Golden trout will likely be swimming in the high sierras and in the Upper Kern River system.

You can also find them in streams or other waterways as they tend to hybridize with rainbow trout.

  • How to catch them

Golden trout won’t be found below 10,000 feet, so there’s no need to dig too deep.

However, you’ll need to bring your best bait as they’re quite picky eaters.

They usually go for chironomids (midges), so luring them with flies and similar tackle wouldn’t be quite difficult.

6. Cutthroat Trout

  • Where to find them

From northern California to Alaska and along the coast and east into some states like Colorado and Montana, cutthroat trout like small rivers, lakes, and gravel-bottom creeks.

  • How to catch them

Look for cutthroat trout around quiet eddies and behind snags. This is because –like brook trout- they prefer being around quiet current tongues, under rock ledges, and along undercut banks.
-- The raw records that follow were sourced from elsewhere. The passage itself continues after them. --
-- ==== Sys2Proof/Machine/Ops.lean ====
section
/-! DEFINITION. The operations the steps are made of: byte memories, reading `IN`, raising an error, and the
parts of a TOKEN step (42_token_dispatch.md R152 to R156). -/

namespace Sys2Proof.Machine

/-- The state with another list of host moves to come. -/
def State.withHost (s : State) (hs : List HostMove) : State := { s with host := hs }

/-! ### Byte memories -/

/-- The byte listed at an address. -/
def Memory.read : Memory → Nat → Option Byte
  | [], _ => none
  | (a, b) :: m, k => if a = k then some b else Memory.read m k

/-- Store a byte, keeping the addresses strictly rising. -/
def Memory.write : Memory → Nat → Byte → Memory
  | [], k, v => [(k, v)]
  | (a, b) :: m, k, v =>
    if k < a then (k, v) :: (a, b) :: m
    else if k = a then (k, v) :: m
    else (a, b) :: Memory.write m k v

/-- Store bytes at ascending addresses: `MemWrite` of 20_memory.md R51. -/
def Memory.writeBytes : Memory → Nat → List Byte → Memory
  | m, _, [] => m
  | m, k, v :: vs => Memory.writeBytes (Memory.write m k v) (k + 1) vs

/-- The canonical form: strictly rising addresses. No value is what an unlisted address reads as, so
nothing else can be redundant. -/
def Memory.wf : Memory → Bool
  | [] => true
  | [_] => true
  | (a, _) :: (c, d) :: m => decide (a < c) && Memory.wf ((c, d) :: m)

/-! ### Reading the two memories -/

/-- The byte at input address `addr`: what was written there, or a free value when nothing has been since
the last reset (log entry 4; 10_state.md R41). The same address gives the same byte until it is written
or the block is reset (20_memory.md R50). -/
def State.inByte (s : State) (addr : Nat) : Byte :=
  (s.inMem.read addr).getD (Config.unspecifiedIn s.resets addr)

/-- The byte at output address `addr`, in the same way. The block never reads it (20_memory.md R51). -/
def State.outByte (s : State) (addr : Nat) : Byte :=
  (s.outMem.read addr).getD (Config.unspecifiedOut s.resets addr)

/-- The `n` input bytes from `addr` up, in ascending order. -/
def State.inBytes (s : State) (addr n : Nat) : List Byte := (List.range n).map (fun k => s.inByte (addr + k))

/-- `MemRead(IN, addr, n)` handed on to `k`; defined only inside `IN_LEN` (20_memory.md R50), elsewhere a
fault (log entry 12). -/
def readIn (s : State) (addr n : Nat) (k : List Byte → Host.Outcome State Fault Refusal) :
    Host.Outcome State Fault Refusal :=
  if addr + n ≤ s.inLen then k (s.inBytes addr n) else .fault (.inputOutOfRange addr n)

/-- `body(k) .. body(k + n - 1)` handed on: body offset `k` is input address `14 + k` (20_memory.md R52). -/
def readBody (s : State) (off n : Nat) (k : List Byte → Host.Outcome State Fault Refusal) :
    Host.Outcome State Fault Refusal :=
  readIn s (headerBytes + off) n k

/-! ### Raising an error (60_exceptions.md R221, R236) -/

/-- `ERR_CODE` of an error (R221). -/
def DecodeError.code : DecodeError → BitVec 4
  | .tooShort _ => 1
  | .badMagic _ => 2
  | .badTrailer _ => 3
  | .badChannels _ => 4
  | .badColorspace _ => 5
  | .truncated _ _ => 6
  | .sizeMismatch _ _ => 7
  | .capacity _ _ => 8

/-- What an error writes to `ERR_EXPECTED` (R221 to R229). -/
def DecodeError.expected : DecodeError → Nat
  | .tooShort _ => minInput
  | .badMagic _ => bigEndian magic
  | .badTrailer _ => bigEndian trailer
  | .badChannels _ => 3
  | .badColorspace _ => 0
  | .truncated len _ => len
  | .sizeMismatch expected _ => expected
  | .capacity limit _ => limit

/-- What an error writes to `ERR_FOUND` (R221 to R229). -/
def DecodeError.found : DecodeError → Nat
  | .tooShort found => found
  | .badMagic found => found
  | .badTrailer found => found
  | .badChannels found => found.toNat
  | .badColorspace found => found.toNat
  | .truncated _ left => left
  | .sizeMismatch _ found => found
  | .capacity _ found => found

/-- `raise E(expected, found)` (R236): the three error registers and the phase, nothing else. The payload
registers have 64 bits (log entry 14). -/
def raise (e : DecodeError) (s : State) : State :=
  { s with
    errCode := e.code
    errExpected := BitVec.ofNat 64 e.expected
    errFound := BitVec.ofNat 64 e.found
    phase := .error }

/-! ### The parts of a TOKEN step (42_token_dispatch.md R152 to R156) -/

/-- `insert(P)` (41_color_cache.md R133). -/
def insert (p : Pixel) (s : State) : State := { s with cache := cacheInsert s.cache p }

/-- `emit(P)`: four bytes at `4 * OUT_COUNT`, then `OUT_COUNT + 1` (R153). -/
def emit (p : Pixel) (s : State) : State :=
  { s with
    outMem := s.outMem.writeBytes (4 * s.outCount.toNat) (pixelBytes p)
    outCount := s.outCount + 1 }

/-- `emit(P)` done `n` times (44_index_run_tokens.md R181). -/
def emitRun : Nat → Pixel → State → State
  | 0, _, s => s
  | n + 1, p, s => emitRun n p (emit p s)

/-- `PREV <- P` (R154). -/
def setPrev (p : Pixel) (s : State) : State := { s with prev := p }

/-- `CURSOR <- CURSOR + len` (R156). -/
def advance (len : Nat) (s : State) : State := { s with cursor := s.cursor + len }

/-- The capacity check of a token that gives `n` pixels (R152), and then its effects: all of them or, when
the pixels do not all fit, the size-mismatch error and none of them (R159). -/
def checked (n : Nat) (effects : State → State) (s : State) : Host.Outcome State Fault Refusal :=
  if s.pixelCount.toNat < s.outCount.toNat + n then
    .next (raise (.sizeMismatch s.pixelCount.toNat (s.outCount.toNat + n)) s)
  else .next (effects s)

/-- The commit of a token that gives the one pixel `p` and inserts it: RGB, RGBA, DIFF, LUMA (R155). -/
def produceInserting (len : Nat) (p : Pixel) (s : State) : Host.Outcome State Fault Refusal :=
  checked 1 (fun s => advance len (setPrev p (emit p (insert p s)))) s

/-- The commit of a token that gives the one pixel `p` and leaves the cache alone: INDEX (R155). -/
def produce (len : Nat) (p : Pixel) (s : State) : Host.Outcome State Fault Refusal :=
  checked 1 (fun s => advance len (setPrev p (emit p s))) s

end Sys2Proof.Machine
end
You can easily fool them with big, bushy flies. Adding tinsel can go a long way too.

Be prepared for a fight, however, as cutthroats are quite stubborn and as fierce as their name implies. And some patience if you’re fishing for them in the morning.

7.  Bull Trout

  • Where to find them

Bull trout prefer deep pools as well as snow and glacial runoff.

You can find them in the Arctic Pacific and east of Alaska. They’re also found north of Oregon up through British Columbia.